Find the line with "laneHeld m r (sound.flatMap" in the entries below. Repeat it, every following line, and the line with "if bindOk m (pastOfActor m m.cur) bw then", exactly and with nothing added.

**Data to process**
━━━
/-- A record for each failed unit (side, unit, cause, DETAIL); `phys` says of a side whether its addresses are physical (R421). ADDR of a
scratchpad unit is core x 2^19 + offset, since the rules name no form for it (DESIGN CHOICE, log 115). It is the engine that holds a record
for which there is no room (R422). -/
def unitRecords (m : Mach) (r : Req) (item : Nat) (phys : Nat → Bool) (us : List (Nat × Nat × Nat × Nat)) : Mach :=
  us.foldl (fun m u => faultRec m r.past .idle
    ⟨BitVec.ofNat 128 (originReq r u.2.2.1 u.2.2.2), phys u.1, u.2.1 * 64 % 2 ^ 56, 3, u.2.2.1, item, 0⟩) m

/-- The places that the pairs of a copy touch, as far as they translate. -/
def copyPlaces (m : Mach) (r : Req) (a : CopyArgs) (ps : List (Int × Int)) : List Loc :=
  let at' := fun (e : End) (k : AccK) (xs : List Int) => xs.filterMap (fun o => match endLoc m r e o k with | .ok l => some l | .error _ => none)
  at' a.src .copyRd (ps.map (·.1)) ++ at' a.dst .wr (ps.map (·.2))
/-- Counts the units of a copy towards the moving of migrate pages (R197). -/
def countCopy (m : Mach) (r : Req) (a : CopyArgs) (ps : List (Int × Int)) : Mach :=
  let virt := fun (e : End) (xs : List Int) => match e with
    | .hand _ hv => if hType hv = 8 then [] else (xs.map (unitAddr m r e)).dedup
    | .sp => []
  countUnits (countUnits m r (virt a.src (ps.map (·.1)))) r (virt a.dst (ps.map (·.2)))

/-- Marks the units that a copy or a prefetch finds uncorrectable as it reads them (R281), by the failures' cause and DETAIL. -/
def markUnits (m : Mach) (r : Req) (ls : List Loc) (us : List (Nat × Nat × Nat × Nat)) : Mach :=
  if us.any (fun u => u.1 == 0 && u.2.2.1 == 0x01) then
    let sound := ls.filter (fun l => (faultR m r false [l]).isNone)
    us.foldl (fun m u => if u.1 = 0 then markBad m sound u.2.2.1 u.2.2.2 else m) m
  else m
/-- Records of a ticket, or of prefetches (ITEM 0), that their unit still holds (R422). -/
def itemHeld (m : Mach) (p item : Nat) : Bool := (pastOf m p).heldRecs.any (fun h => h.2.1 == .idle && h.1.kind == 3 && h.1.item == item)

/-- The end of a copy: its slot keeps the outcome and its completion word is written (R262, R266). -/
def endCopy (m : Mach) (r : Req) (a : CopyArgs) (core i : Nat) : Mach :=
  let x := slotOf m core i
  let m1 := delReq (setSlot m core i { x with busy := false }) r.id
  let m2 := { m1 with copy.issued := m1.copy.issued.filter (· != r.id), copy.moved := m1.copy.moved.filter (· != r.id) }
  match scratchLocs m2 r.who r.past (bits a.vec 96 32) 4 with
  | .ok ls => serveParts (writeLocs m2 ls (bytesOf (if x.failed = 0 then bits a.bw 0 32 else 0xFFFFFFFF) 4))
  | .error _ => serveParts (flush m2)
/-- The bytes of a copy in slot `i`, generation `g`, move: each failed unit writes a record, and the slot notes the outcome (R265, R266). -/
def moveCopy (m : Mach) (r : Req) (a : CopyArgs) (core i g : Nat) (bad : List Nat) : Mach :=
  let ps := (copyPairs m r a.kind a.vec a.desc).getD []
  let os := (upto ps.length).map (fun j => copyByte m r a bad j ((ps[j]?).getD (0, 0)))
  let us := badUnits os
  let good := goodBytes m r a ps os
  let ls := copyPlaces m r a ps
  let phys := fun s : Nat => match (if s = 0 then a.src else a.dst) with | .hand _ hv => hType hv == 8 | .sp => false
  let m1 := { sendFlits (countCopy m r a ps) r ls with free := m.free + ps.length }
  let m2 := unitRecords (markUnits m1 r ls us) r (copyTicket core g i) phys us
  setSlot (writeLocs m2 (good.map (·.1)) (good.map (·.2))) core i ⟨g, true, min us.length 65535, min good.length (2 ^ 32 - 1)⟩
/-- The places that hold a copy back: another row of a reserved bank, a page that is being moved, a lane that takes no flit of the units
`sent` that do not fail, or the reservation of a word that it writes (R231, R275, R400, R406). -/
def placesHeld (m : Mach) (r : Req) (ls sent wr : List Loc) : Bool :=
  rowsHeld m ls || locsMoving m ls || laneHeld m r sent || heldByResv m (ctxCode r.past r.who) wr
/-- The pairs of a copy that do not fail. -/
def soundPairs (m : Mach) (r : Req) (a : CopyArgs) (bad : List Nat) (ps : List (Int × Int)) : List (Int × Int) :=
  (ps.zipIdx.filter (fun x => match copyByte m r a bad x.2 x.1 with | .ok .. => true | .bad .. => false)).map (·.1)
/-- The destination places of a copy, as far as they translate. -/
def copyDsts (m : Mach) (r : Req) (a : CopyArgs) : List Loc :=
  ((copyPairs m r a.kind a.vec a.desc).getD []).filterMap (fun x => match endLoc m r a.dst x.2 .wr with | .ok l => some l | .error _ => none)

/-- A copy waits at its places. -/
def copyHeld (m : Mach) (r : Req) (a : CopyArgs) (bad : List Nat) : Bool :=
  let ps := (copyPairs m r a.kind a.vec a.desc).getD []
  placesHeld m r (copyPlaces m r a ps) (copyPlaces m r a (soundPairs m r a bad ps)) (copyDsts m r a)

/-- COPY_COMPLETION (R197, R262, R265, R275): the bytes move, each failed unit writes a record, then the completion word is written. An
engine that holds a record for which the ring has no room stalls with it, and writes the word later (R422). -/
def copyCompletionG (id : Nat) (bad : List Nat) (m : Mach) : Mach :=
  match reqOf m id with
  | none => m
  | some r =>
    match copyArgs r, r.granted with
    | some a, some (i, g) =>
      let core := copyCore m r a
      if engineHeld m core then m
      else if m.copy.moved.contains id then endCopy m r a core i
      else if !mayPerform m r || rangeHeld m r || copyHeld m r a bad then m
      else
        let m1 := moveCopy m r a core i g bad
        if itemHeld m1 r.past (copyTicket core g i) then { m1 with copy.moved := id :: m1.copy.moved } else endCopy m1 r a core i
    | _, _ => m
/-- Whether the bytes of a copy have moved. -/
def copyMoved (m : Mach) (id : Nat) : Bool := m.copy.moved.contains id || (reqOf m id).isNone
/-- The payload of a copy enters the fabric at its engine's injection port, a credit for each flit (R39; log 14). -/
def execCopyCompletion (id : Nat) (bad : List Nat) (s : State) : Out :=
  match (reqOf s.m id).bind (fun r => (copyArgs r).map (fun a => (copyCore s.m r a, (((copyPairs s.m r a.kind a.vec a.desc).getD []).length)))) with
  | some x => .next (enterFabric (1000 + x.1) id (flitsOf x.2) (fun m m1 => !copyMoved m id && copyMoved m1 id)
      (copyCompletionG id bad) s)
  | none => .next s

/-- The word of CQRY (R266). -/
def cqryWord (m : Mach) (p v : Nat) : Nat :=
  let core := bits v 48 10
  let x := slotOf m core (bits v 0 8)
  if bitAt v 63 || !bitAt (pastOf m p).cset core || bits v 0 8 ≥ 96 || x.gen != bits v 32 16 then 3 * 2 ^ 62
  else (if x.busy then 1 else if x.failed = 0 then 0 else 2) * 2 ^ 62 + x.failed * 2 ^ 32 + x.bytes
def cqryG (d a : Opd) : Mach → Mach :=
  memStart [a] [d] [] (poisonNow d (.ticket 0)) (fun vs m =>
    resultNow m (dstOf m d false) (.ticket 0) (tokNat (cqryWord m (pastOfActor m m.cur) (natAt vs 0 % 2 ^ 64))))
def execCqry (d a : Opd) (s : State) : Out := lift (cqryG d a) s

/-- Unit `i` of a prefetch: its places and bytes, or its failure. Bytes of another package are free (log 27). -/
def pftUnit (m : Mach) (r : Req) (desc : Nat) (bad : List Nat) (i : Nat) : Except (Nat × Nat) (List Loc × List Byte) :=
  let va := bits desc 0 56 + 64 * i
  match virtR m r va 64 .pft, scratchLocs m r.who r.past (bits desc 64 19 + 64 * i) 64 with
  | .error x, _ => .error x
  | .ok _, .error x => .error x
  | .ok sl, .ok dl =>
    match faultR m r false sl with
    | some x => .error x
    | none =>
      match sl.findSome? (unitFault m r bad 0 i), dl.findSome? (unitFault m r bad 1 i) with
      | some x, _ => .error x
      | none, some x => .error x
      | none, none => .ok (dl, (upto 64).map (fun j => match (sl[j]? : Option Loc) with
        | some l => if isOutside l then Config.freeByte (m.free + 64 * i + j) else locByte m l
        | none => 0))

/-- The arrival of a prefetch at its barrier object, with the number of failed units (R220, R235); an object on another package counts it
there. `bad` names the object as side 2, unit 0, for a failure of that access. -/
def pftArrive (m : Mach) (r : Req) (obj fails : Nat) (bad : List Nat) : Mach :=
  if obj % 8 != 0 then failReq m r 0x08 (bits obj 0 56) []
  else match virtR m r obj 8 .atomW with
    | .error (c, d) => failReq m r c d []
    | .ok ls =>
      match (faultR m r false ls).orElse (fun _ => (ls.head?).bind (unitFault m r bad 2 0)) with
      | some (c, d) => failReq m r c d ls
      | none =>
        if heldByResv m (ctxCode r.past r.who) ls then modReq m r.id (fun x => { x with granted := some (fails, 0) })
        else if ls.any isOutside then flush (delReq m r.id)
        else
          let old := locsRead m ls
          writeLocs (delReq m r.id) ls (bytesOf (min (old / 2 ^ 32 + fails) (2 ^ 32 - 1) * 2 ^ 32 + min (old % 2 ^ 32 + 1) (2 ^ 32 - 1)) 8)
/-- The units of a prefetch are copied; failed ones write records (R220). The result is the machine and the number of failures. -/
def movePft (m : Mach) (r : Req) (desc : Nat) (bad : List Nat) : Mach × Nat :=
  let n := bits desc 96 32 / 64
  let us := (upto n).map (fun i => (i, pftUnit m r desc bad i))
  let fails := us.filterMap (fun x => match x.2 with | .error (c, d) => some (0, bits desc 0 56 / 64 + x.1, c, d) | .ok _ => none)
  let m0 := sendFlits (countUnits m r ((upto n).map (fun i => bits desc 0 56 / 64 + i))) r (nextLocs m r)
  let m1 := unitRecords (markUnits { m0 with free := m.free + 64 * n } r (unitLocs m r .pft (bits desc 0 56, 64 * n)) fails) r 0 (fun _ => false) fails
  (us.foldl (fun m x => match x.2 with | .ok (ls, bs) => writeLocs m ls bs | .error _ => m) m1, fails.length)

/-- The lane of a unit of a prefetch that does not fail, or of its object's access, takes no flit (R400). -/
def pftLaneHeld (m : Mach) (r : Req) (desc obj : Nat) (bad : List Nat) : Bool :=
  let sound := (upto (bits desc 96 32 / 64)).filter (fun i => match pftUnit m r desc bad i with | .ok _ => true | .error _ => false)
  laneHeld m r (sound.flatMap (fun i => unitLocs m r .pft (bits desc 0 56 + 64 * i, 64))
    ++ (unitLocs m r .atomW (obj, 8)).filter (fun l => (unitFault m r bad 2 0 l).isNone))

/-- PFT_ARRIVAL (R220): the units are copied; failed ones write records and count in FAILURES; then the arrival. `bad`
names 64-byte units by their number in the prefetch, as `unitFault` reads it. While a record waits for room in the ring the prefetch stalls
before its arrival (R422), and so it does while the object's word is reserved (R231). -/
def pftArrivalG (id : Nat) (bad : List Nat) (m : Mach) : Mach :=
  match reqOf m id with
  | none => m
  | some r =>
    match r.op with
    | .pft desc obj =>
      (match r.granted with
       | some (fails, _) => if itemHeld m r.past 0 then m else pftArrive m r obj fails bad
       | none =>
         if !mayIssue m r || pftLaneHeld m r desc obj bad || rangeHeld m r then m
         else
           let x := movePft m r desc bad
           if itemHeld x.1 r.past 0 then modReq x.1 id (fun q => { q with granted := some (x.2, 0) }) else pftArrive x.1 r obj x.2 bad)
    | _ => m
def execPftArrival (id : Nat) (bad : List Nat) (s : State) : Out := lift (fun m => serveParts (pftArrivalG id bad m)) s

/-! ## Address-generator tiles (R268-R270) -/

/-- A binding that R269 admits. -/
def bindOk (m : Mach) (p b : Nat) : Bool :=
  bits b 28 4 == 0 && coreIn m p (bits b 0 10) && decide (bits b 18 8 < if bitAt b 17 then 64 else 128)

/-- AGLD and AGST (R269): a bad binding answers at once; otherwise the request waits for its tile. -/
def agG (loader : Bool) (d a b : Opd) : Mach → Mach :=
  memStart [a, b] [d] [] (poisonNow d .tile) (fun vs m =>
    let bw := natAt vs 1 % 2 ^ 64
    if bindOk m (pastOfActor m m.cur) bw then
      addReq m (mkReq m (dstOf m d false) (.ag loader (bits (natAt vs 0) 0 56) bw none) 5 false true)
    else resultNow m (dstOf m d false) .tile (tokNat (2 ^ 63 + 3)))
def execAgld (d a b : Opd) (s : State) : Out := lift (agG true d a b) s
def execAgst (d a b : Opd) (s : State) : Out := lift (agG false d a b) s

/-- The words of a tile's program as the start reads them, at package scope (R269); one that cannot be read traps as the tile comes
to it (log 91). Bytes of another package are free (log 27). -/
def tileCode (m : Mach) (u addr : Nat) : List (Option W64) :=
  (upto 256).map (fun i => match readNat { m with free := m.free + 8 * i } (.unit u 0) (addr + 8 * i) 8 with
    | .ok v => some (BitVec.ofNat 64 v)
    | .error _ => none)

/-- AG_TILE_START (R269): the oldest request for a tile that is not running starts it, once the accesses that come before the
request are performed (R410). A tile that was pre-empted goes on from where it stood, with a plinth tile's node, and takes what it is still owed (R425, R426). -/
def agTileStartG (id : Nat) (m : Mach) : Mach :=
  match reqOf m id with
  | none => m
  | some r =>
    match r.op with
    | .ag loader addr bw saved =>
      let u := bindTile bw
      let older := m.mem.reqs.any (fun q => q.id < id && running m q.past && (match q.op with | .ag _ _ b _ => bindTile b == u | _ => false))
      if thas u m.copy.tiles || older || !mayPerform m r then m
      else match saved with
        | some x =>
          let m1 := setUnit { setReq m { r with op := .ag loader addr bw none } with
            copy.tiles := tset u x.bind m.copy.tiles
            copy.nodes := (match x.node with | some n => tput Node.reset (u - 272) n m.copy.nodes | none => m.copy.nodes) } u x.unit
          flush (deliverParked m1 r.past (fun a => match a with | .unit v _ => v == u | _ => false))
        | none =>
          let key := chanKey (bits bw 0 10) (bits bw 10 4) (bits bw 14 3)
          let x : SUnit := { SUnit.reset with
            s := tput 0 1 (BitVec.ofNat 64 addr) (tput 0 0 (BitVec.ofNat 64 (bits bw 32 32)) []), base := addr, run := .running
            past := r.past, graph := r.sect }
          let m1 := setUnit m u x
          { m1 with
            free := m.free + 2048
            copy.tiles := tset u ⟨loader, bits bw 26 2, key, id, tileCode m1 u addr, [], none⟩ m1.copy.tiles }
    | _ => m
def execAgTileStart (id : Nat) (s : State) : Out := lift (agTileStartG id) s

/-- The kind, address space and addresses of an access of a tile, for its coalescing unit. -/
def tileAcc (r : Req) : Option (Bool × Nat × Nat × Nat) :=
  let at' := fun (wr : Bool) (pl : Place) (n : Nat) => match pl with
    | .virt va => some (wr, 0, va, n) | .scratch sa => some (wr, 1, sa, n) | .hand .. => none
  match r.op with
  | .load pl n _ => at' false pl n
  | .store pl n _ => at' true pl n
  | _ => none
/-- The merged requests of consecutive accesses (R270): each access with the first of its request. Accesses merge where they are of
one kind, fall in one 256-byte granule and cover contiguous 32-byte sectors with those before; `cur` is the request that is
being formed: its first access, kind, space, granule and sectors. -/
def mergeRuns (cur : Option (Nat × Bool × Nat × Nat × Nat × Nat)) : List Req → Tbl Nat
  | [] => []
  | r :: rest =>
    match tileAcc r with
    | none => mergeRuns none rest
    | some (wr, sp, a, n) =>
      let lo := a / 32
      let hi := (a + n - 1) / 32
      match cur with
      | some (f, wr2, sp2, g, lo2, hi2) =>
        if wr = wr2 ∧ sp = sp2 ∧ a / 256 = g ∧ (a + n - 1) / 256 = g ∧ lo ≤ hi2 + 1 ∧ lo2 ≤ hi + 1 then
          (r.id, f) :: mergeRuns (some (f, wr, sp, g, min lo lo2, max hi hi2)) rest
        else (r.id, r.id) :: mergeRuns (some (r.id, wr, sp, a / 256, lo, hi)) rest
      | none => (r.id, r.id) :: mergeRuns (some (r.id, wr, sp, a / 256, lo, hi)) rest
━━━
**Response**
  laneHeld m r (sound.flatMap (fun i => unitLocs m r .pft (bits desc 0 56 + 64 * i, 64))
    ++ (unitLocs m r .atomW (obj, 8)).filter (fun l => (unitFault m r bad 2 0 l).isNone))

/-- PFT_ARRIVAL (R220): the units are copied; failed ones write records and count in FAILURES; then the arrival. `bad`
names 64-byte units by their number in the prefetch, as `unitFault` reads it. While a record waits for room in the ring the prefetch stalls
before its arrival (R422), and so it does while the object's word is reserved (R231). -/
def pftArrivalG (id : Nat) (bad : List Nat) (m : Mach) : Mach :=
  match reqOf m id with
  | none => m
  | some r =>
    match r.op with
    | .pft desc obj =>
      (match r.granted with
       | some (fails, _) => if itemHeld m r.past 0 then m else pftArrive m r obj fails bad
       | none =>
         if !mayIssue m r || pftLaneHeld m r desc obj bad || rangeHeld m r then m
         else
           let x := movePft m r desc bad
           if itemHeld x.1 r.past 0 then modReq x.1 id (fun q => { q with granted := some (x.2, 0) }) else pftArrive x.1 r obj x.2 bad)
    | _ => m
def execPftArrival (id : Nat) (bad : List Nat) (s : State) : Out := lift (fun m => serveParts (pftArrivalG id bad m)) s

/-! ## Address-generator tiles (R268-R270) -/

/-- A binding that R269 admits. -/
def bindOk (m : Mach) (p b : Nat) : Bool :=
  bits b 28 4 == 0 && coreIn m p (bits b 0 10) && decide (bits b 18 8 < if bitAt b 17 then 64 else 128)

/-- AGLD and AGST (R269): a bad binding answers at once; otherwise the request waits for its tile. -/
def agG (loader : Bool) (d a b : Opd) : Mach → Mach :=
  memStart [a, b] [d] [] (poisonNow d .tile) (fun vs m =>
    let bw := natAt vs 1 % 2 ^ 64
    if bindOk m (pastOfActor m m.cur) bw then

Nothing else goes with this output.